7. Retrieval Procedure (Experimental Session 2)

  1. Follow steps 1.5 and 4.2 to ensure proper saliva sample collection.
  2. Instruct participants to fill out a second STICSA as a pre-stress measure of subjective anxiety.
  3. Instruct participants to provide the first saliva sample.
  4. Administer one of the two tests constructed in section 2.3.
    NOTE: The tests are depicted in Figure 2.
  5. Complete the stress-induction procedure as specified in section 3.2.
  6. Instruct participants to complete the third STICSA as a post-stress measure of subjective anxiety.
  7. Instruct participants to provide the second saliva sample.
  8. Give participants a 10 min break. In the present protocol, participants watched part of an episode of The Office during this break.
  9. Instruct participants to provide the third saliva sample.
  10. Administer the second test constructed in section 2.3 (depicted in Figure 2).
  11. Debrief participants about the purpose of the experiment and excuse them.
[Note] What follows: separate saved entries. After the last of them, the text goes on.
-- ==== Sys2Proof/Laws/Registers.lean ====
section
/-! SUPPORT. What reading a register, the stack or a pixel gives after a write. -/
namespace Sys2Proof.Machine
open Sys2Proof

/-- Reading any element of a vector after one element is set. -/
theorem get_set_vector {α : Type} {n : Nat} (v : Vector α n) (i j : Fin n) (a : α) :
    (v.set i a).get j = if j = i then a else v.get j := by
  have h : (v.set i a i.isLt)[j.val] = if i.val = j.val then a else v[j.val] := Vector.getElem_set ..
  simp only [Fin.ext_iff, eq_comm (a := j.val)]
  exact h

@[simp] theorem State.reg_setReg (s : State) (r q : Reg) (b : Byte) :
    (s.setReg r b).reg q = if q = r then b else s.reg q :=
  get_set_vector s.v r q b

/-- Two states with the same register file have the same registers. -/
theorem State.reg_congr {s t : State} (h : t.v = s.v) (r : Reg) : t.reg r = s.reg r := by
  simp [State.reg, h]

@[simp] theorem State.reg_setI (s : State) (w : Word) (r : Reg) : (s.setI w).reg r = s.reg r := rfl
@[simp] theorem State.reg_setPc (s : State) (w : Word) (r : Reg) : (s.setPc w).reg r = s.reg r := rfl
@[simp] theorem State.reg_advancePc (s : State) (r : Reg) : s.advancePc.reg r = s.reg r := rfl
@[simp] theorem State.reg_nextInput (s : State) (r : Reg) : s.nextInput.reg r = s.reg r := rfl
@[simp] theorem State.reg_skipIf (s : State) (c : Bool) (r : Reg) : (s.skipIf c).reg r = s.reg r := by
  cases c <;> rfl
@[simp] theorem State.reg_endTick (s : State) (r : Reg) : s.endTick.reg r = s.reg r :=
  State.reg_congr (by simp) r

@[simp] theorem State.reg_setFlag (s : State) (c : Bool) (q : Reg) :
    (s.setFlag c).reg q = if q = vf then flagByte c else s.reg q :=
  State.reg_setReg s vf q (flagByte c)

/-- `8xy4`'s order: the flag stands in VF whatever the destination (R143). -/
@[simp] theorem State.reg_resultThenFlag (s : State) (d q : Reg) (b : Byte) (c : Bool) :
    (s.resultThenFlag d b c).reg q = if q = vf then flagByte c else if q = d then b else s.reg q := by
  simp [State.resultThenFlag]

/-- The order of the other flag producers: the result stands in the destination, VF or not (R143). -/
@[simp] theorem State.reg_flagThenResult (s : State) (d q : Reg) (b : Byte) (c : Bool) :
    (s.flagThenResult d b c).reg q = if q = d then b else if q = vf then flagByte c else s.reg q := by
  simp [State.flagThenResult]

/-- A block of registers written in order: each holds its byte, every other one what it held. -/
theorem State.reg_setRegs (s : State) (j : Nat) (bs : List Byte) (q : Reg) (h : j + bs.length ≤ 16) :
    (s.setRegs j bs).reg q =
      if j ≤ q.val ∧ q.val < j + bs.length then bs.getD (q.val - j) 0 else s.reg q := by
  induction bs generalizing s j with
  | nil =>
    have : ¬ (j ≤ q.val ∧ q.val < j) := by omega
    simp [State.setRegs, this]
  | cons b bs ih =>
    simp only [List.length_cons] at h ⊢
    have hj : q = Fin.ofNat 16 j ↔ q.val = j := by
      rw [Fin.ext_iff, Fin.val_ofNat, Nat.mod_eq_of_lt (by omega)]
    rw [State.setRegs, ih _ _ (by omega), State.reg_setReg]
    by_cases h1 : j + 1 ≤ q.val ∧ q.val < j + 1 + bs.length
    · have h2 : j ≤ q.val ∧ q.val < j + (bs.length + 1) := by omega
      obtain ⟨k, hk⟩ : ∃ k, q.val - j = k + 1 := ⟨q.val - j - 1, by omega⟩
      rw [if_pos h1, if_pos h2, hk, show q.val - (j + 1) = k by omega]
      rfl
    · by_cases h3 : q.val = j
      · have h2 : j ≤ q.val ∧ q.val < j + (bs.length + 1) := by omega
        rw [if_neg h1, if_pos (hj.2 h3), if_pos h2, show q.val - j = 0 by omega]
        rfl
      · have h2 : ¬ (j ≤ q.val ∧ q.val < j + (bs.length + 1)) := by omega
        rw [if_neg h1, if_neg (fun e => h3 (hj.1 e)), if_neg h2]

theorem State.length_regsUpTo (s : State) (x : Reg) : (s.regsUpTo x).length = x.val + 1 := by
  have := x.isLt
  simp only [State.regsUpTo, List.length_take, Vector.length_toList]
  omega

theorem State.getElem_regsUpTo (s : State) (x : Reg) (j : Nat) (h : j < (s.regsUpTo x).length) :
    (s.regsUpTo x)[j] = s.reg ⟨j, by have := s.length_regsUpTo x; have := x.isLt; omega⟩ := by
  simp [State.regsUpTo, State.reg, Vector.get]

/-- Everything a push can do (R112, R211). -/
theorem State.push_cases (s : State) (w : Word) :
    (s.sp = 15 ∧ s.push w = .error (.stackOverflow s.sp)) ∨
    (s.sp ≠ 15 ∧ s.push w = .ok { s with sp := s.sp + 1, stack := s.stack.set (s.sp + 1 : Fin 16) w }) := by
  by_cases h : s.sp = 15
  · exact .inl ⟨h, by simp [State.push, h]⟩
  · exact .inr ⟨h, by simp [State.push, h]⟩

/-- Everything a pop can do (R110, R212). -/
theorem State.pop_cases (s : State) :
    (s.sp = 0 ∧ s.pop = .error (.stackUnderflow s.sp)) ∨
    (s.sp ≠ 0 ∧ s.pop = .ok (s.stack.get s.sp, { s with sp := s.sp - 1 })) := by
  by_cases h : s.sp = 0
  · exact .inl ⟨h, by simp [State.pop, h]⟩
  · exact .inr ⟨h, by simp [State.pop, h]⟩

@[simp] theorem Frame.pixel_setPixel (fb : Frame) (r q : Fin 32) (c d : Fin 64) (p : Bool) :
    (fb.setPixel r c p).pixel q d = if q = r ∧ d = c then p else fb.pixel q d := by
  simp only [Frame.setPixel, Frame.pixel, get_set_vector]
  by_cases h : q = r
  · subst h
    simp [get_set_vector]
  · simp [h]

@[simp] theorem Frame.pixel_clear (r : Fin 32) (c : Fin 64) : Frame.clear.pixel r c = false := by
  simp [Frame.clear, Frame.pixel, Vector.get]

end Sys2Proof.Machine
end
8. Computing Dependent Measures

  1. After the conclusion of data collection, compute the dependent measures as follows:
    1. Calculate hit proportions. For each participant, divide the number of studied items that participants correctly recognized by the total number of studied items that were presented on the recognition test.
    2. Calculate false-alarm proportions. For each participant, divide the number of non-presented foil words that participants falsely recognized by the total number of foils that were presented on the recognition test.
    3. Calculate source-memory scores. For each participant, divide the total number of hits that participants attributed to the correct source by their total number of hits.
    4. For average confidence, code the high- and low-confidence judgments as binary, with 1 representing high confidence and 0 representing low confidence. For each participant, calculate their proportion of high-confidence judgments.
    5. Calculate gamma correlations. For each participant, correlate their accuracy on each list-discrimination question with each accompanying confidence rating.
    6. Calculate delta cortisol. For each participant, subtract their baseline cortisol concentration from the cortisol concentration of the sample taken 25 min post-stress.

Representative Results

Efficacy of the retrieval-practice manipulation
Note that the following analyses were previously published by Smith et al.13. During encoding in experimental session 1, free recall of the words from each wordlist was relatively low for individuals in the retrieval-practice group. These individuals recalled, on average, 14 of 60 items and 13 of 60 items during their recall attempts for the first list. They recalled, on average, 16 of 60 items and 15 of 60 items during their recall attempts for the second list.

Of note is the fact that retrieval practice is only beneficial as a learning technique if the retrieval-practice attempts that one makes are successful. That is, an individual must successfully retrieve the studied information during their retrieval-practice attempts to experience any subsequent memory benefits. For example, an individual who recalls only 5 of 60 items during their retrieval-practice attempts would not show exceptional memory performance on a later test, while an individual who recalls 55 of the items likely would. Therefore, hit proportions on the final recognition tests for individuals in the retrieval-practice group were restricted to items that they accurately recalled at least once during session 1, in order to meaningfully examine the benefits of retrieval practice.

Using this restriction, the retrieval-practice group demonstrated higher hit proportions on the session 2 recognition tests than those in the study-practice group, as expected [F(1, 60) = 80.34, p < 0.001, ηp2 = 0.57]. Individuals in the retrieval-practice group demonstrated average hit rates of 0.91 (standard error of the mean [SEM] = 0.02) and 0.91 (SEM = 0.01) on the pre- and post-stress tests (respectively), whereas those in the SP group had average hit proportions of 0.66 (SEM = 0.02) and 0.66 (SEM = 0.03).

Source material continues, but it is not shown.